Tononi appears to come at the issue from an interest in the human case and in issues like sleep and neural organization, but it seems clear to me that he is making very broad claims on this basis about consciousness in general -- so I want to hold him responsible for the implications of those claims!
I'm not sure how high a phi Tononi thinks one needs to have a human like stream of conscious experience. I can't recall his committing to an approximate quantity. (If you know of something, I'd like to hear!) But the California election case was chosen because it seems likely to be high phi and *not* messy. I don't mean Californians talking to each other but rather the toting up of votes on voting day. Tononi is flexible about temporal grain. I choose a temporal grain of one day. On Tuesday early morning no one had voted. 24 hours later, we have an integrated output of 8,000,000 voters across (if it's a long slate) 25 elements some of which are more than one-bit choices. The output I'm imagining is: 4,103,414 for Prop X, 3,611,103 against; etc. Informationally, that's pretty rich.
You know what, it just dawned on me that I'm not even clear on what Tononi's position on functionalism is...
I see what you're saying. He does seem to be more invested in overtly considering philosophical aspects of his research in these papers - almost as if he's trying to conceptually clarify things for himself.
But I still think he would say the devil is in the informatic details: especially now that he's committed to considering II in dynamic terms. I'm not sure he would agree there's enough complexity of the right kind in your example - but I'm pretty sure that its one off nature would disqualify it.
If you have access, Seth has a great paper comparing the mathematical virtues and liabilities of II and Causal Density approaches. (It's locked behind a paywall, now, so I'm screwed).
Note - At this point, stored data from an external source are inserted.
/-! #### setSram -/

@[simp] theorem setSram_regs (f : Sram → Sram) (d : Dev) : (d.setSram f).regs = d.regs := rfl
@[simp] theorem setSram_store (f : Sram → Sram) (d : Dev) : (d.setSram f).store = d.store := rfl
@[simp] theorem setSram_force (f : Sram → Sram) (d : Dev) : (d.setSram f).force = d.force := rfl
@[simp] theorem setSram_dated (f : Sram → Sram) (d : Dev) : (d.setSram f).dated = d.dated := rfl
@[simp] theorem setSram_clock (f : Sram → Sram) (d : Dev) : (d.setSram f).clock = d.clock := rfl
@[simp] theorem setSram_frcBase (f : Sram → Sram) (d : Dev) : (d.setSram f).frcBase = d.frcBase := rfl
@[simp] theorem setSram_timers (f : Sram → Sram) (d : Dev) : (d.setSram f).timers = d.timers := rfl
@[simp] theorem setSram_limiter (f : Sram → Sram) (d : Dev) : (d.setSram f).limiter = d.limiter := rfl
@[simp] theorem setSram_freeCtr (f : Sram → Sram) (d : Dev) : (d.setSram f).freeCtr = d.freeCtr := rfl
@[simp] theorem setSram_msc (f : Sram → Sram) (d : Dev) : (d.setSram f).msc = d.msc := rfl
@[simp] theorem setSram_tickAt (f : Sram → Sram) (d : Dev) : (d.setSram f).tickAt = d.tickAt := rfl
@[simp] theorem setSram_out (f : Sram → Sram) (d : Dev) : (d.setSram f).out = d.out := rfl
@[simp] theorem setSram_power (f : Sram → Sram) (d : Dev) : (d.setSram f).power = d.power := rfl
@[simp] theorem setSram_sessions (f : Sram → Sram) (d : Dev) : (d.setSram f).sessions = d.sessions := rfl
@[simp] theorem setSram_subs (f : Sram → Sram) (d : Dev) : (d.setSram f).subs = d.subs := rfl
@[simp] theorem setSram_transfers (f : Sram → Sram) (d : Dev) : (d.setSram f).transfers = d.transfers := rfl
@[simp] theorem setSram_nextTransfer (f : Sram → Sram) (d : Dev) : (d.setSram f).nextTransfer = d.nextTransfer := rfl
@[simp] theorem setSram_nextSub (f : Sram → Sram) (d : Dev) : (d.setSram f).nextSub = d.nextSub := rfl
@[simp] theorem setSram_lastStatus (f : Sram → Sram) (d : Dev) : (d.setSram f).lastStatus = d.lastStatus := rfl
@[simp] theorem setSram_blocked (f : Sram → Sram) (d : Dev) : (d.setSram f).blocked = d.blocked := rfl
@[simp] theorem setSram_refusals (f : Sram → Sram) (d : Dev) : (d.setSram f).refusals = d.refusals := rfl
@[simp] theorem setSram_cal (f : Sram → Sram) (d : Dev) : (d.setSram f).cal = d.cal := rfl
@[simp] theorem setSram_motion (f : Sram → Sram) (d : Dev) : (d.setSram f).motion = d.motion := rfl
@[simp] theorem setSram_motionDue (f : Sram → Sram) (d : Dev) : (d.setSram f).motionDue = d.motionDue := rfl
@[simp] theorem setSram_lift (f : Sram → Sram) (d : Dev) : (d.setSram f).lift = d.lift := rfl
@[simp] theorem setSram_log (f : Sram → Sram) (d : Dev) : (d.setSram f).log = d.log := rfl
@[simp] theorem setSram_geo (f : Sram → Sram) (d : Dev) : (d.setSram f).geo = d.geo := rfl
@[simp] theorem setSram_planes (f : Sram → Sram) (d : Dev) : (d.setSram f).planes = d.planes := rfl
@[simp] theorem setSram_rend (f : Sram → Sram) (d : Dev) : (d.setSram f).rend = d.rend := rfl
@[simp] theorem setSram_mix (f : Sram → Sram) (d : Dev) : (d.setSram f).mix = d.mix := rfl
@[simp] theorem setSram_corr (f : Sram → Sram) (d : Dev) : (d.setSram f).corr = d.corr := rfl
@[simp] theorem setSram_ports (f : Sram → Sram) (d : Dev) : (d.setSram f).ports = d.ports := rfl
@[simp] theorem setSram_rxRings (f : Sram → Sram) (d : Dev) : (d.setSram f).rxRings = d.rxRings := rfl
@[simp] theorem setSram_txRings (f : Sram → Sram) (d : Dev) : (d.setSram f).txRings = d.txRings := rfl
@[simp] theorem setSram_flows (f : Sram → Sram) (d : Dev) : (d.setSram f).flows = d.flows := rfl
@[simp] theorem setSram_pool (f : Sram → Sram) (d : Dev) : (d.setSram f).pool = d.pool := rfl
@[simp] theorem setSram_tdm (f : Sram → Sram) (d : Dev) : (d.setSram f).tdm = d.tdm := rfl
@[simp] theorem setSram_headset (f : Sram → Sram) (d : Dev) : (d.setSram f).headset = d.headset := rfl
@[simp] theorem setSram_recd (f : Sram → Sram) (d : Dev) : (d.setSram f).recd = d.recd := rfl
@[simp] theorem setSram_serving (f : Sram → Sram) (d : Dev) : (d.setSram f).serving = d.serving := rfl
@[simp] theorem setSram_fwRead (f : Sram → Sram) (d : Dev) : (d.setSram f).fwRead = d.fwRead := rfl
@[simp] theorem setSram_lastResult (f : Sram → Sram) (d : Dev) : (d.setSram f).lastResult = d.lastResult := rfl
@[simp] theorem setSram_alm (f : Sram → Sram) (d : Dev) : (d.setSram f).alm = d.alm := rfl
@[simp] theorem setSram_dram (f : Sram → Sram) (d : Dev) : (d.setSram f).dram = d.dram := rfl
@[simp] theorem setSram_pair (f : Sram → Sram) (d : Dev) : (d.setSram f).pair = d.pair := rfl
@[simp] theorem setSram_drada (f : Sram → Sram) (d : Dev) : (d.setSram f).drada = d.drada := rfl
@[simp] theorem setSram_sup (f : Sram → Sram) (d : Dev) : (d.setSram f).sup = d.sup := rfl
@[simp] theorem setSram_sec (f : Sram → Sram) (d : Dev) : (d.setSram f).sec = d.sec := rfl
@[simp] theorem setSram_season (f : Sram → Sram) (d : Dev) : (d.setSram f).season = d.season := rfl
@[simp] theorem setSram_gathers (f : Sram → Sram) (d : Dev) : (d.setSram f).gathers = d.gathers := rfl
@[simp] theorem setSram_nextRequest (f : Sram → Sram) (d : Dev) : (d.setSram f).nextRequest = d.nextRequest := rfl
@[simp] theorem setSram_heldEnds (f : Sram → Sram) (d : Dev) : (d.setSram f).heldEnds = d.heldEnds := rfl
@[simp] theorem setSram_perturb (f : Sram → Sram) (d : Dev) : (d.setSram f).perturb = d.perturb := rfl

/-! #### setSup -/

@[simp] theorem setSup_regs (f : Super → Super) (d : Dev) : (d.setSup f).regs = d.regs := rfl
@[simp] theorem setSup_store (f : Super → Super) (d : Dev) : (d.setSup f).store = d.store := rfl
@[simp] theorem setSup_force (f : Super → Super) (d : Dev) : (d.setSup f).force = d.force := rfl
@[simp] theorem setSup_dated (f : Super → Super) (d : Dev) : (d.setSup f).dated = d.dated := rfl
@[simp] theorem setSup_clock (f : Super → Super) (d : Dev) : (d.setSup f).clock = d.clock := rfl
@[simp] theorem setSup_frcBase (f : Super → Super) (d : Dev) : (d.setSup f).frcBase = d.frcBase := rfl
@[simp] theorem setSup_timers (f : Super → Super) (d : Dev) : (d.setSup f).timers = d.timers := rfl
@[simp] theorem setSup_limiter (f : Super → Super) (d : Dev) : (d.setSup f).limiter = d.limiter := rfl
@[simp] theorem setSup_freeCtr (f : Super → Super) (d : Dev) : (d.setSup f).freeCtr = d.freeCtr := rfl
@[simp] theorem setSup_msc (f : Super → Super) (d : Dev) : (d.setSup f).msc = d.msc := rfl
@[simp] theorem setSup_tickAt (f : Super → Super) (d : Dev) : (d.setSup f).tickAt = d.tickAt := rfl
@[simp] theorem setSup_out (f : Super → Super) (d : Dev) : (d.setSup f).out = d.out := rfl
@[simp] theorem setSup_power (f : Super → Super) (d : Dev) : (d.setSup f).power = d.power := rfl
@[simp] theorem setSup_sessions (f : Super → Super) (d : Dev) : (d.setSup f).sessions = d.sessions := rfl
@[simp] theorem setSup_subs (f : Super → Super) (d : Dev) : (d.setSup f).subs = d.subs := rfl
@[simp] theorem setSup_transfers (f : Super → Super) (d : Dev) : (d.setSup f).transfers = d.transfers := rfl
@[simp] theorem setSup_nextTransfer (f : Super → Super) (d : Dev) : (d.setSup f).nextTransfer = d.nextTransfer := rfl
@[simp] theorem setSup_nextSub (f : Super → Super) (d : Dev) : (d.setSup f).nextSub = d.nextSub := rfl
@[simp] theorem setSup_lastStatus (f : Super → Super) (d : Dev) : (d.setSup f).lastStatus = d.lastStatus := rfl
@[simp] theorem setSup_blocked (f : Super → Super) (d : Dev) : (d.setSup f).blocked = d.blocked := rfl
@[simp] theorem setSup_refusals (f : Super → Super) (d : Dev) : (d.setSup f).refusals = d.refusals := rfl
@[simp] theorem setSup_cal (f : Super → Super) (d : Dev) : (d.setSup f).cal = d.cal := rfl
@[simp] theorem setSup_motion (f : Super → Super) (d : Dev) : (d.setSup f).motion = d.motion := rfl
@[simp] theorem setSup_motionDue (f : Super → Super) (d : Dev) : (d.setSup f).motionDue = d.motionDue := rfl
@[simp] theorem setSup_lift (f : Super → Super) (d : Dev) : (d.setSup f).lift = d.lift := rfl
@[simp] theorem setSup_log (f : Super → Super) (d : Dev) : (d.setSup f).log = d.log := rfl
@[simp] theorem setSup_geo (f : Super → Super) (d : Dev) : (d.setSup f).geo = d.geo := rfl
@[simp] theorem setSup_planes (f : Super → Super) (d : Dev) : (d.setSup f).planes = d.planes := rfl
@[simp] theorem setSup_rend (f : Super → Super) (d : Dev) : (d.setSup f).rend = d.rend := rfl
@[simp] theorem setSup_mix (f : Super → Super) (d : Dev) : (d.setSup f).mix = d.mix := rfl
@[simp] theorem setSup_corr (f : Super → Super) (d : Dev) : (d.setSup f).corr = d.corr := rfl
@[simp] theorem setSup_ports (f : Super → Super) (d : Dev) : (d.setSup f).ports = d.ports := rfl
@[simp] theorem setSup_rxRings (f : Super → Super) (d : Dev) : (d.setSup f).rxRings = d.rxRings := rfl
@[simp] theorem setSup_txRings (f : Super → Super) (d : Dev) : (d.setSup f).txRings = d.txRings := rfl
@[simp] theorem setSup_flows (f : Super → Super) (d : Dev) : (d.setSup f).flows = d.flows := rfl
@[simp] theorem setSup_pool (f : Super → Super) (d : Dev) : (d.setSup f).pool = d.pool := rfl
@[simp] theorem setSup_tdm (f : Super → Super) (d : Dev) : (d.setSup f).tdm = d.tdm := rfl
@[simp] theorem setSup_headset (f : Super → Super) (d : Dev) : (d.setSup f).headset = d.headset := rfl
@[simp] theorem setSup_recd (f : Super → Super) (d : Dev) : (d.setSup f).recd = d.recd := rfl
@[simp] theorem setSup_serving (f : Super → Super) (d : Dev) : (d.setSup f).serving = d.serving := rfl
@[simp] theorem setSup_fwRead (f : Super → Super) (d : Dev) : (d.setSup f).fwRead = d.fwRead := rfl
@[simp] theorem setSup_lastResult (f : Super → Super) (d : Dev) : (d.setSup f).lastResult = d.lastResult := rfl
@[simp] theorem setSup_alm (f : Super → Super) (d : Dev) : (d.setSup f).alm = d.alm := rfl
@[simp] theorem setSup_dram (f : Super → Super) (d : Dev) : (d.setSup f).dram = d.dram := rfl
@[simp] theorem setSup_sram (f : Super → Super) (d : Dev) : (d.setSup f).sram = d.sram := rfl
@[simp] theorem setSup_pair (f : Super → Super) (d : Dev) : (d.setSup f).pair = d.pair := rfl
@[simp] theorem setSup_drada (f : Super → Super) (d : Dev) : (d.setSup f).drada = d.drada := rfl
@[simp] theorem setSup_sec (f : Super → Super) (d : Dev) : (d.setSup f).sec = d.sec := rfl
@[simp] theorem setSup_season (f : Super → Super) (d : Dev) : (d.setSup f).season = d.season := rfl
@[simp] theorem setSup_gathers (f : Super → Super) (d : Dev) : (d.setSup f).gathers = d.gathers := rfl
@[simp] theorem setSup_nextRequest (f : Super → Super) (d : Dev) : (d.setSup f).nextRequest = d.nextRequest := rfl
@[simp] theorem setSup_heldEnds (f : Super → Super) (d : Dev) : (d.setSup f).heldEnds = d.heldEnds := rfl
@[simp] theorem setSup_perturb (f : Super → Super) (d : Dev) : (d.setSup f).perturb = d.perturb := rfl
http://rsta.royalsocietypublishing.org/content/369/1952/3748.abstract
Edelman, if I remember correctly, thinks II as mathematically defined by Tononi will be but one among a number of ways of quantifying (and so identifying) consciousness correlated neural activity.
Maybe it'll turn out to a be an informatic 'Omega' (a la Chaitin) and transcendental philosophy will be able sigh in relief!
More great IIT stuff!
I think you might be getting the anti-nesting principle wrong. The anti-nesting principle states, as I understand it, that within a complex --at a certain causal "level"--there cannot be nested consciousnesses. All subset's with a phi value are "subsumed" within the larger. higher phi complex.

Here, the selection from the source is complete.